[Data under study]
*** Block opens ***
theorem Record.touches_iff (r : Record) (q : Rect) :
    r.touches q = true ↔ max q.x r.originX < min (q.x + q.width) (r.originX + r.viewWidth) ∧
      max q.y r.originY < min (q.y + q.height) (r.originY + r.viewHeight) := by
  simp [Record.touches, Record.intersection]

theorem nodup_pixelsBetween (x0 x1 y0 y1 : Nat) : (pixelsBetween x0 x1 y0 y1).Nodup := by
  unfold pixelsBetween
  refine List.nodup_flatMap.2 ⟨fun j _ => ?_, ?_⟩
  · exact List.nodup_range.map fun i i' h => by simpa using h
  · refine List.nodup_range.imp fun {j j'} hne p hp hp' => ?_
    simp only [List.mem_map] at hp hp'
    obtain ⟨i, -, rfl⟩ := hp
    obtain ⟨i', -, h⟩ := hp'
    exact hne (by simp only [Prod.mk.injEq] at h; omega)

theorem Record.nodup_intersectionAddresses {r : Record} (hr : r.valid = true) (q : Rect) : (r.intersectionAddresses q).Nodup := by
  refine List.Nodup.filterMap (fun p p' a ha ha' => ?_) (nodup_pixelsBetween ..)
  exact Prod.ext_iff.2 (Record.addressOf_inj hr ha ha')

theorem Record.length_intersectionAddresses (r : Record) (q : Rect) :
    (r.intersectionAddresses q).length =
      (min (q.x + q.width) (r.originX + r.viewWidth) - max q.x r.originX) *
        (min (q.y + q.height) (r.originY + r.viewHeight) - max q.y r.originY) := by
  rw [Nat.mul_comm, ← length_pixelsBetween]
  rw [Record.intersectionAddresses, List.length_filterMap_eq_countP]
  refine List.countP_eq_length.2 ?_
  rintro ⟨cx, cy⟩ hp
  exact ((r.mem_shared_iff q cx cy).1 (mem_pixelsBetween_iff.1 hp)).2

/-! ### The refusal slot (R21, R27) -/

theorem State.ensureSlot_of_open {s : State} (h : s.link.bitOpen = true) : s.ensureSlot = s := if_pos h

theorem exec_slotResult_of_slot {s : State} (hview : s.link.view = .burst) (hslot : s.link.atSlot = true) (l : Level) :
    exec (.slotResult l) s = .next (s.ensureSlot.sampleSlot l.bit).settle := by
  have hat : s.atRefusalSlot = true := by simp [State.atRefusalSlot, hview, hslot]
  exact if_pos hat

theorem State.beginSlot_link (s : State) :
    s.beginSlot.link.view = s.link.view ∧ s.beginSlot.link.atSlot = s.link.atSlot ∧ s.beginSlot.link.bitOpen = true := by
  unfold State.beginSlot
  split <;> exact ⟨rfl, rfl, rfl⟩

end Sys2Proof.Machine
end

section
/-! The statements of the slot result, the roster and the intersection: O35, O36, O37, O39 and O51. -/

namespace Sys2Proof.Proofs

open Sys2Proof.Machine Sys2Proof.Safety

/-- Settles O35: a slot that runs is sampled as it stands, and one that no command began begins as BIT_PERIOD_START begins it. -/
theorem slotResultActsOnBothSides : Obligations.SlotResultActsOnBothSides := by
  intro s l hview hslot
  refine ⟨fun hopen => ?_, fun hclosed t ht => ?_⟩
  · rw [exec_slotResult_of_slot hview hslot, State.ensureSlot_of_open hopen]
    cases l <;> rfl
  · have hstart : exec .bitPeriodStart s = .next s.beginSlot := by
      rw [exec_bitPeriodStart_of_burst hview, if_pos hslot, State.ensureSlot, hclosed]
      rfl
    obtain rfl : s.beginSlot = t := by
      rw [hstart] at ht
      exact Host.Outcome.next.inj ht
    obtain ⟨hview', hslot', hopen'⟩ := s.beginSlot_link
    rw [exec_slotResult_of_slot hview hslot, exec_slotResult_of_slot (hview'.trans hview) (hslot'.trans hslot),
      State.ensureSlot_of_open hopen', State.ensureSlot, hclosed]
    rfl

/-- Settles O36: the roster part, the content part and WELCOME pending in their order, each by its own equation. -/
theorem thePendingOutcomeIsCarriedOut : Obligations.ThePendingOutcomeIsCarriedOut := by
  intro s delivered
  refine ⟨fun hnone => by simp only [State.carryOut, hnone], fun o ho => ?_⟩
  have hroster : State.carryRoster { s with rx.outcome := none } o.identity o.roster =
      let c : RosterChange := match o.roster with
        | .heardOnly => { roster := s.roster, event := false, overflow := false }
        | .update => rosterOnBurst s.roster o.identity.sender o.identity.kind
        | .withdraw => rosterOnWithdraw s.roster o.identity.sender
      { s with
        rx.outcome := none
        roster := if o.roster = .withdraw then c.roster else
          c.roster.map fun e => if e.station = o.identity.sender then { e with heard := true } else e
        port := { s.port with
          events := if c.event then s.port.events ||| 0x040 else s.port.events
          counters := if c.overflow then { s.port.counters with rosterOverflow := saturate s.port.counters.rosterOverflow }
            else s.port.counters } } := by
    cases o.roster with
    | heardOnly => rfl
    | update => simp only [State.carryRoster, State.withRoster_port]; rfl
    | withdraw => simp only [State.carryRoster, State.withRoster_port]; rfl
  simp only [State.carryOut, ho, hroster, State.carryWelcome_eq]
  refine ⟨fun hc => ?_, fun e hc => ?_, fun hc hobserver => ?_, fun hc hother => ?_, fun tag look hc => ?_⟩
  · rw [hc]
    rfl
  · rw [hc]
    rfl
  · simp only [hc, State.carryContent, State.miss, if_pos hobserver] <;> rfl
  · simp only [hc, State.carryContent, State.miss, if_neg hother]
    by_cases hmissed : o.identity ∈ s.rx.missed
    · simp only [if_pos hmissed, Receiver.addMissed] <;> rfl
    · by_cases hroom : s.rx.missed.length < 4
      · simp only [if_neg hmissed, if_pos hroom]
        rw [Receiver.addMissed_of_room (x := { s.rx with outcome := none }) hmissed hroom] <;> rfl
      · simp only [if_neg hmissed, if_neg hroom]
        rw [Receiver.addMissed_of_full (x := { s.rx with outcome := none }) hmissed (Nat.not_lt.1 hroom)] <;> rfl
  · rw [hc]
    rfl

/-- Settles O37: the table for a sender that has an entry, the addition with and without room, the eviction, and the removal. -/
theorem rosterFollowsTheBursts : Obligations.RosterFollowsTheBursts := by
  refine ⟨?_, ?_, ?_, ?_⟩
  · intro roster n k hhas hwithdraw hjoin
    simp only [rosterOnBurst, if_pos (hasEntry_iff.2 hhas), RosterChange.mk.injEq, and_true]
    refine List.map_congr_left fun e _ => ?_
    by_cases hn : e.station = n
    · obtain ⟨station, state, overdue, silence, heard⟩ := e
      cases k with
      | withdraw => exact absurd rfl hwithdraw
      | join => exact absurd rfl hjoin
      | _ => cases state <;> simp_all [RosterEntry.onBurst]
    · rw [if_neg hn, if_pos (.inl hn)]
  · intro roster n k hnew hwithdraw hjoin hwelcome
    simp only [rosterOnBurst_of_newcomer hnew hwithdraw hjoin hwelcome]
    refine ⟨fun hroom => if_pos hroom, fun hfull hlaggard => ?_, ?_⟩
    · simp only [addEntry, Config.rosterCapacity, if_neg (Nat.not_lt.2 hfull), evictee_of_no_laggard hlaggard]
    · rintro hfull front v back rfl hnodup hv hfront hback
      simp only [addEntry, Config.rosterCapacity, if_neg (Nat.not_lt.2 hfull), evictee_of_highest hv hfront hback,
        filter_station_ne hnodup]
  · intro roster n hnew
    simp only [rosterOnBurst, hasEntry_eq_false hnew]
    rfl
  · intro roster n hnodup
    refine ⟨?_, fun hnew => ?_⟩
    · rintro front e back rfl rfl
      have hhas : hasEntry (front ++ e :: back) e.station = true := hasEntry_iff.2 ⟨e, by simp, rfl⟩
      simp only [rosterOnWithdraw, hhas, filter_station_ne hnodup]
    · have hall : roster.filter (fun e => decide (e.station ≠ n)) = roster :=
        List.filter_eq_self.2 fun e he => decide_eq_true (hnew e he)
      simp only [rosterOnWithdraw, hasEntry_eq_false hnew, hall]

/-- Settles O39. -/
theorem intersectionIsTheSharedPixels : Obligations.IntersectionIsTheSharedPixels := by
  intro r q hr
  refine ⟨?_, fun a => Record.mem_intersectionAddresses_iff, Record.nodup_intersectionAddresses hr q,
    r.length_intersectionAddresses q⟩
  rw [r.touches_iff]
  constructor
  · rintro ⟨hx, hy⟩
    obtain ⟨⟨hx1, hx2, hy1, hy2⟩, hat⟩ := (r.mem_shared_iff q _ _).1 ⟨⟨Nat.le_refl _, hx⟩, Nat.le_refl _, hy⟩
    obtain ⟨a, ha⟩ := Option.isSome_iff_exists.1 hat
    exact ⟨_, _, a, hx1, hx2, hy1, hy2, ha⟩
  · rintro ⟨cx, cy, a, hx1, hx2, hy1, hy2, ha⟩
    obtain ⟨⟨hx, hx'⟩, hy, hy'⟩ := (r.mem_shared_iff q cx cy).2 ⟨⟨hx1, hx2, hy1, hy2⟩, by rw [ha]; rfl⟩
    exact ⟨hx.trans_lt hx', hy.trans_lt hy'⟩

/-- Settles O51: each entry ages on its own, into one entry or none. -/
theorem agingAtTheSwapEdge : Obligations.AgingAtTheSwapEdge := by
  intro roster
  refine ⟨?_, rfl, ?_⟩
  · simp only [ageRoster, List.filterMap_eq_flatMap_toList, List.map_flatMap]
    refine List.flatMap_congr fun e _ => ?_
    obtain ⟨station, state, overdue, silence, heard⟩ := e
    cases state with
    | ended => rfl
    | idle => by_cases h : overdue < 2 <;> simp [RosterEntry.aged, h, Nat.lt_succ_iff.symm]
    | active => by_cases h : overdue < 2 <;> simp [RosterEntry.aged, h, Nat.lt_succ_iff.symm]
    | laggard =>
      cases heard with
      | true => rfl
      | false => by_cases h : silence < 7 <;> simp [RosterEntry.aged, h, Nat.lt_succ_iff.symm]
  · have hshows (e : RosterEntry) : e.agingShows = true ↔ (e.state = .idle ∨ e.state = .active) ∧ 2 ≤ e.overdue ∨
        e.state = .laggard ∧ e.heard = false ∧ 7 ≤ e.silence := by
      cases hstate : e.state <;> simp [RosterEntry.agingShows, hstate, Nat.succ_le_iff]
    simp only [ageRoster, List.any_eq_true, hshows]

end Sys2Proof.Proofs
end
*** Block closes ***
The required output is every line above from the one with "intro s l hview hslot" down to the one with "s.beginSlot := by", restated word for word, ends included.

[Response area]
  intro s l hview hslot
  refine ⟨fun hopen => ?_, fun hclosed t ht => ?_⟩
  · rw [exec_slotResult_of_slot hview hslot, State.ensureSlot_of_open hopen]
    cases l <;> rfl
  · have hstart : exec .bitPeriodStart s = .next s.beginSlot := by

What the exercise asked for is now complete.